Nach dem Studium der drei Analysen, sieht die Stadt vier Hauptfaktoren, die das Bauen verteuern. Erstens: Die Fläche pro Person ist gestiegen und zwar nicht nur im Wohnungsbau, sondern auch in der Schule und im Pflegezentrum. Für die Stadt ist klar: «Um Kosten reduzieren zu können, müssen die heutigen allseitigen Ansprüche hinterfragt werden.» Darüber will Stadtrat André Odermatt debattieren. «Wir müssen gemeinsam festlegen, wann gut für Zürich gut genug ist», sagte er an der Medienkonferenz. Gleichzeitig sieht er sich gezwungen, den Trend nach Mehr mitzumachen. «Wir müssen marktfähig bleiben», erklärte Odermatt. 13 Quadratmeter kleine Zimmer fänden heute keine Mieter mehr.
Zweitens: In der Stadt ist das Bauen oftmals komplexer: Der Baugrund liegt im Grundwasser oder ist mit Altlasten vorbelastet, alternative Standorte gibt es in der dichten Stadt keine. Drittens: Die Anforderungen an den Ausbau wurden erhöht und die ökologischen Standards verschärft. «Neue Gesetze und Vorschriften werden meist ohne Beachtung der Kostenfolgen erlassen», schreibt die Stadt. Sie will darum besser aufzeigen, welchen Einfluss neue Richtlinien auf das Budget haben.
Pingelige Behörden
Als letzter Grund nennt die Stadt die gesetzlichen Vorgaben, die zu restriktiv ausgelegt würden. Beispielhaft zeigt sich dies beim Thema Küchen in Kinderhorten. Im Kanton Zürich gelten diese als Gastrobetriebe und müssen einen eigenen Brandabschnitt haben. Gesetzt ist Gesetz.
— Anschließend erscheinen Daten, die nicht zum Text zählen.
-- ==== Sys2Proof/Machine/Traverse.lean ====
section
/-! DEFINITION. The traverse engine's copies: XCOPY (R318 to R324), XGATHER (R325), LDG2L's run (R280), XSTAT and WAITC (R330,
R331), and the slot rings (R154, R155, R332). -/

namespace Sys2Proof.Machine

/-! ### The block -/

/-- The traverse parameter block (R318). -/
structure Trav where
  kind : Nat
  ssp : Nat
  dsp : Nat
  swz : BitVec 3
  ring : Bool
  mask : Nat
  rowlen : Nat
  src : Nat
  dst : Nat
  s1 : Nat
  d1 : Nat
  rows : Nat
  planes : Nat
  s2 : Nat
  d2 : Nat
  rdesc : Nat
  rseq : Nat
  wh : Nat
  wstep : Nat
  mcslot : Nat

/-- The fields of a block. -/
def travOf (l : List Byte) : Trav :=
  let x := blk l
  { kind := bits x 0 3, ssp := bits x 3 3, dsp := bits x 6 3, swz := BitVec.ofNat 3 (bits x 9 3), ring := bit x 12
    mask := bits x 16 8, rowlen := bits x 32 32, src := bits x 64 64, dst := bits x 128 64, s1 := bits x 192 32
    d1 := bits x 224 32, rows := bits x 256 16, planes := bits x 272 16, s2 := bits x 288 32, d2 := bits x 320 32
    rdesc := bits x 352 32, rseq := bits x 384 32, wh := bits x 416 3, wstep := bits x 419 8, mcslot := bits x 448 56 }

/-- Check 1 of R321: reserved bits, ranges, and unused fields that are not 0 (R318). -/
def travReserved (gather : Bool) (l : List Byte) : Bool :=
  let x := blk l
  let t := travOf l
  let lim := if gather ∨ t.kind = 3 then 4096 else if t.kind = 0 then 2 ^ 32 - 1 else 65536
  bits x 13 3 ≠ 0 || bits x 24 8 ≠ 0 || bits x 427 21 ≠ 0 || bits x 504 8 ≠ 0
    || (if gather then t.kind ≠ 0 else 5 ≤ t.kind) || 5 ≤ t.ssp || 5 ≤ t.dsp
    || (t.swz ≠ 0#3 && t.dsp ≠ 2 && t.dsp ≠ 3)
    || t.rowlen = 0 || lim < t.rowlen
    || (t.ssp ≠ 0 && 2 ^ 32 ≤ t.src) || (t.dsp ≠ 0 && 2 ^ 32 ≤ t.dst)
    || (t.ring && (t.dsp ≠ 1 || t.kind = 4)) || (!t.ring && (t.rdesc ≠ 0 || t.rseq ≠ 0))
    || (t.kind ≠ 4 && (t.mask ≠ 0 || t.mcslot ≠ 0))
    || (!gather && t.kind = 0 && (t.s1 ≠ 0 || t.d1 ≠ 0 || t.rows ≠ 0))
    || ((gather || t.kind ≠ 2) && (t.planes ≠ 0 || t.d2 ≠ 0)) || (!gather && t.kind ≠ 2 && t.s2 ≠ 0)
    || (if t.kind = 3 then t.wstep = 0 else t.wh ≠ 0 || t.wstep ≠ 0)

/-- Rows of an operation (R319). -/
def Trav.count (t : Trav) (gather : Bool) : Nat :=
  if !gather && t.kind = 0 then ceilDiv t.rowlen 4096
  else if t.kind = 2 then (t.rows + 1) * (t.planes + 1)
  else t.rows + 1

/-- Offsets and lengths of the source of a row, and the offset of its destination (R319). -/
def Trav.row (t : Trav) (k : Nat) : List (Nat × Nat) × Nat :=
  if t.kind = 0 then ([(4096 * k, min 4096 (t.rowlen - 4096 * k))], 4096 * k)
  else if t.kind = 2 then
    let q := k / (t.rows + 1)
    let r := k % (t.rows + 1)
    ([(q * t.s2 + r * t.s1, t.rowlen)], q * t.d2 + r * t.d1)
  else if t.kind = 3 then ((List.range (t.wh + 1)).map (fun i => ((k * t.wstep + i) * t.s1, t.rowlen)), k * t.d1)
  else ([(k * t.s1, t.rowlen)], k * t.d1)

/-- Bytes of the whole source and destination regions (R319, R325). -/
def Trav.extents (t : Trav) (gather : Bool) : Nat × Nat :=
  if gather then (0, t.rows * t.d1 + t.rowlen)
  else if t.kind = 0 then (t.rowlen, t.rowlen)
  else if t.kind = 2 then (t.planes * t.s2 + t.rows * t.s1 + t.rowlen, t.planes * t.d2 + t.rows * t.d1 + t.rowlen)
  else if t.kind = 3 then ((t.rows * t.wstep + t.wh) * t.s1 + t.rowlen, t.rows * t.d1 + (t.wh + 1) * t.rowlen)
  else (t.rows * t.s1 + t.rowlen, t.rows * t.d1 + t.rowlen)

/-! ### Rings -/

/-- A ring's descriptor (R154). -/
structure Ring where
  base : Nat
  slotsz : Nat
  logn : Nat
  wptr : Nat
  rptr : Nat
  bad : Bool

/-- A descriptor from its 32 bytes. `bad` says that a reserved bit or a value out of range is set. -/
def ringOf (l : List Byte) : Ring :=
  let x := leNat l
  { base := bits x 0 32, slotsz := bits x 32 16, logn := bits x 48 4, wptr := bits x 64 32, rptr := bits x 96 32
    bad := decide (bits x 52 12 ≠ 0) || decide (bits x 128 128 ≠ 0) }

/-- BASE, SLOTSZ and LOGN hold what R154 allows. -/
def Ring.fieldsOk (r : Ring) : Bool :=
  !r.bad && decide (r.logn ≤ 8) && decide (r.base % 16 = 0) && decide (r.slotsz % 16 = 0) && decide (16 ≤ r.slotsz)

/-- `l:` offset of the slot of a sequence number (R154). -/
def Ring.slot (r : Ring) (k : Nat) : Nat := r.base + k % 2 ^ r.logn * r.slotsz

/-- The descriptor of an operation's ring. -/
def State.ringAt (s : State) (o : EngOp) (t : Trav) : Ring := ringOf (s.wgRead o t.rdesc 32)

/-- Space for the slot of a sequence number: k - RPTR < 2^LOGN (R155). -/
def Ring.hasFree (r : Ring) (k : Nat) : Bool := decide (sdiff32 k r.rptr < (2 ^ r.logn : Nat))

/-! ### Checks -/

/-- The workgroup is away because its core retires (R367). -/
def State.movedAway (s : State) (g : Wg) : Bool := g.saved.isSome && (g.moved || (s.core g.core).retiring)

/-- The destinations of a multicast that belong to the launch (R323). A saved workgroup keeps its slot: what comes for it meets no
matching tag (R365), but waits where its core retires (R367). -/
def State.mcDests (s : State) (o : EngOp) (t : Trav) : List McDest :=
  ((List.range 8).filter (fun i => bit t.mask i)).filterMap (fun i =>
    let core := o.core / 8 * 8 + i
    let slot := bits t.mcslot (7 * i) 7
    match s.wgs.find? (fun e => decide (e.2.core = core) && decide (e.2.slot = slot)) with
      | some e => if (match tget s.wgs o.wg with
          | some g => decide (g.launch = e.2.launch)
          | none => false) then some { core := core, wg := e.1, tag := e.2.tag, base := e.2.lbase, size := e.2.lsize } else none
      | none => none)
Im Bern brennt das Feuer anders: Dort kann in einer offenen Wohnküche gekocht werden. Auch verglichen mit anderen Gemeinden im Kanton Zürich kam die Studie zum Ergebnis, dass die Stadt die gesetzlichen Anforderungen «klar strenger einfordert». Die Experten rechnen dadurch mit Mehrkosten von bis zu 5 Prozent. «Die Ermessensspielräume werden zu wenig ausgenutzt», folgert die Stadt. Sie will nun das Gesetzt auf Paragraphen abklopfen, die sich dehnen lassen, um Kosten zu senken.
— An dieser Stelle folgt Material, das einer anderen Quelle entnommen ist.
-- ==== Sys2Proof/Machine/FaultEvents.lean ====
section
/-! DEFINITION. Entries for supervisors (R361), the return of waves to issue and their lowering (R194, R200, R201),
pre-emption, saving and restoring of workgroups, retirement of cores (R364 to R367). -/

namespace Sys2Proof.Machine

/-! ### Fault queues and serving waves (R361) -/

/-- The queue of an entry has room. -/
def World.roomFor (w : World) (p : Post) : Bool :=
  decide ((if p.kind = 1 then w.reqRing else w.faultQ).length < Config.faultQueueLen)

/-- FAULT_QUEUE_POST (R361): the first waiting entry of world `a` whose queue has room; KIND 1 goes to the request ring. -/
def execFaultQueuePost (s : State) : Out :=
  let w := s.world s.arg.a
  .next (match w.toPost.find? w.roomFor with
    | none => s
    | some p =>
      let w' := { w with toPost := w.toPost.erase p }
      s.putWorld s.arg.a (if p.kind = 1 then { w' with reqRing := w.reqRing ++ [p] } else { w' with faultQ := w.faultQ ++ [p] }))

/-- SV_CAUSE at an entry that is handed over: CODE 0, STEP 7, LEVEL 7 (R226, R361). -/
def entryCause : DWord := 0x700#64

/-- Hands an entry to a serving wave: s0 to s15 hold it, and the wave enters at its SV_TRAPBASE (R361). -/
def State.handOver (s : State) (id : Nat) (w : Wave) (p : Post) : State :=
  s.enterTrap id { w with regs := w.regs.writeSs 0 p.toNat 16, sv := { w.sv with handling := true } } entryCause w.sv.faultAddr

/-- SUPERVISOR_ENTRY (R361): wave `a` takes the first entry of world `b`'s fault queue, or with `flag` of its request
ring. -/
def execSupervisorEntry (s : State) : Out :=
  .next (match tget s.waves s.arg.a with
    | none => s
    | some w =>
      let x := s.world s.arg.b
      if !w.sup ∨ w.sv.handling ∨ !x.serving.contains s.arg.a ∨ w.status ≠ .slot ∨ !w.loads.isEmpty ∨ !w.hold.isEmpty ∨ w.ldn.isSome then s
      else match (if s.arg.flag then x.reqRing else x.faultQ) with
        | [] => s
        | p :: t =>
          (s.putWorld s.arg.b (if s.arg.flag then { x with reqRing := t } else { x with faultQ := t })).handOver s.arg.a w p)

/-! ### Issue, requeueing and lowering -/

/-- WAVE_ISSUE (R185, R200): a wave of quadrant `b` of core `a` that may issue goes next: the one after the last in the order of
numbers, wrapping round. -/
def execWaveIssue (s : State) : Out :=
  let l := s.waves.filter (fun e => decide (e.2.core = s.arg.a) && decide (e.2.num % 4 = s.arg.b) && s.mayGo e.1 e.2)
  .next (match (rotate (fun e => e.1) (some s.cur) l).head? with
    | some e => { s with cur := e.1 - 1, bg := false }
    | none => s)

/-- The wave's workgroup is saved (R365). -/
def State.isSaved (s : State) (w : Wave) : Bool :=
  match s.wgOf w with
  | some g => g.saved.isSome
  | none => false

/-- A wave whose condition has cleared may take a slot again, were there room (R201, R358, R364). One in whose lanes a routine
runs does so under a pre-emption too, and the routine finishes at RDONE; a pre-emption of a halted core waits (R369). -/
def State.wantsSlot (s : State) (id : Nat) (w : Wave) : Bool :=
  decide (w.status = .cleared) && !w.sup && !s.isSaved w && (!s.stopNow w.core w.world || s.inRoutine id || (s.core w.core).halt.isSome)
    && decide ((s.core w.core).power ≠ .powerGated)

/-- WAVE_REQUEUE (R201): wave `a`. -/
def execWaveRequeue (s : State) : Out :=
  .next (match tget s.waves s.arg.a with
    | some w => if s.wantsSlot s.arg.a w && s.quadFits w.core (w.num % 4) w.nv then
          (s.putCore w.core { s.core w.core with power := .on }).requeue s.arg.a w
        else s
    | none => s)

/-- A wave of the core waits for room, and no quadrant has it (R194, R201). -/
def State.roomDue (s : State) (core : Nat) : Bool :=
  s.waves.any (fun e => decide (e.2.core = core) && s.wantsSlot e.1 e.2 && !s.quadFits core (e.2.num % 4) e.2.nv)

/-- The scheduler holds a workgroup for the core that lacks room (R194). -/
def State.workDue (s : State) (core : Nat) : Bool :=
  s.worlds.any (fun e => s.worldMay core e.1 && (s.workQueues e.1).any (fun x => (s.coreFor x.2.2).isNone))

/-- WAVE_LOWER (R194, R339): wave `a`, which waits at a barrier. -/
def execWaveLower (s : State) : Out :=
  .next (match tget s.waves s.arg.a with
    | none => s
    | some w =>
      if w.sup ∨ w.status ≠ .slot ∨ !w.waiting ∨ s.inPool w then s
      else if s.lowerDue w || s.roomDue w.core || s.workDue w.core then s.lowerWave s.arg.a w else s)

/-! ### Pre-emption (R364) -/

/-- Opcodes at which a wave waits for counters, the token or a ring: EXIT, TKTAKE, WAITC and the ring instructions (R152, R155,
R304, R331). -/
def waitOps : List Nat := [0x0C4, 0x2A0, 0x2F1, 0x301, 0x302, 0x303]

/-- A wave that waits in the middle of a clause stops there (R364): on a register that is empty, at an instruction that waits for
counters, the token or a ring, or for room in a full counter, whose notices may be among what the pre-emption holds back
(log 62, DEDUCED for EXIT and the full counter). -/
def State.stopsHere (w : Wave) : Bool :=
  w.waits && (match w.bundle, w.clause with
    | some b, some c => (match c.words[b.ridx]? with
      | none => false
      | some x => waitOps.contains (field x 54 10) || w.cnt.contains 63 || (match decodeWord x with
        | .ok i => (match regState w.regs (w.active i) (regSlots i) with
          | .stall => true
          | _ => false)
        | .error _ => false))
    | _, _ => false)

/-- The wave waits at a clause header (R150). -/
def Wave.clauseWaits (w : Wave) : Bool := match w.clause with
  | some c => !c.waited && w.waits
  | none => false

/-- A wave stops where R364 says: at a clause boundary, a clause wait among them, or where it waits; not while other nodes still
owe it answers. A routine of an unfolding that runs in its lanes goes on to RDONE, unless the wave waits. -/
def State.preemptWave (s : State) (id : Nat) (w : Wave) : State :=
  if w.status = .slot ∧ w.hold = [] ∧ w.ldn = none ∧ w.push = none ∧ ((w.atBoundary ∧ (!s.inRoutine id ∨ w.clauseWaits)) ∨ State.stopsHere w) then
    s.leave id w .preempt
  else s

/-- Pre-empts the waves of a world on a core and suspends its operations there; a halted core's wait (R369). -/
def State.preempt (s : State) (core world : Nat) : State :=
  if (s.core core).halt.isSome ∨ !s.stopNow core world then s
  else
    let mine := s.waves.filter (fun e => decide (e.2.core = core) && decide (e.2.world = world) && !e.2.sup)
    let s := mine.foldl (fun (s : State) e => s.preemptWave e.1 (tgetD s.waves e.1 e.2)) s
    { s with ops := s.ops.map (fun (e : Nat × EngOp) =>
        if e.2.core = core ∧ e.2.world = world ∧ s.stopsOp e.2 then (e.1, { e.2 with state := .suspended }) else e) }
Weiter will die Stadt in Zukunft die Lebenszykluskosten stärker berücksichtigen, denn Betrieb und Unterhalt machen ein Mehrfaches der Investitionskosten aus. Ein teures Schulhaus kann langfristig gesehen günstiger sein. Und schliesslich gilt: Wer Kosten sparen will, tut dies am Anfang der Planung und nicht kurz bevor die Bagger auffahren. Die Stadt will darum zu Beginn eines Projektes die Bedürfnisse «kritisch hinterfragen» und «ungenügend begründete Investitionsanträge» zurückweisen. Werden die Mittel aus dem Topf für «Unvorhergesehenes» angezapft, erfordert dies künftig die Unterschrift von Odermatt persönlich. «Es gibt keine Geldverschleuderer», betonte dieser. «Aber wir können und wollen uns laufend verbessern.»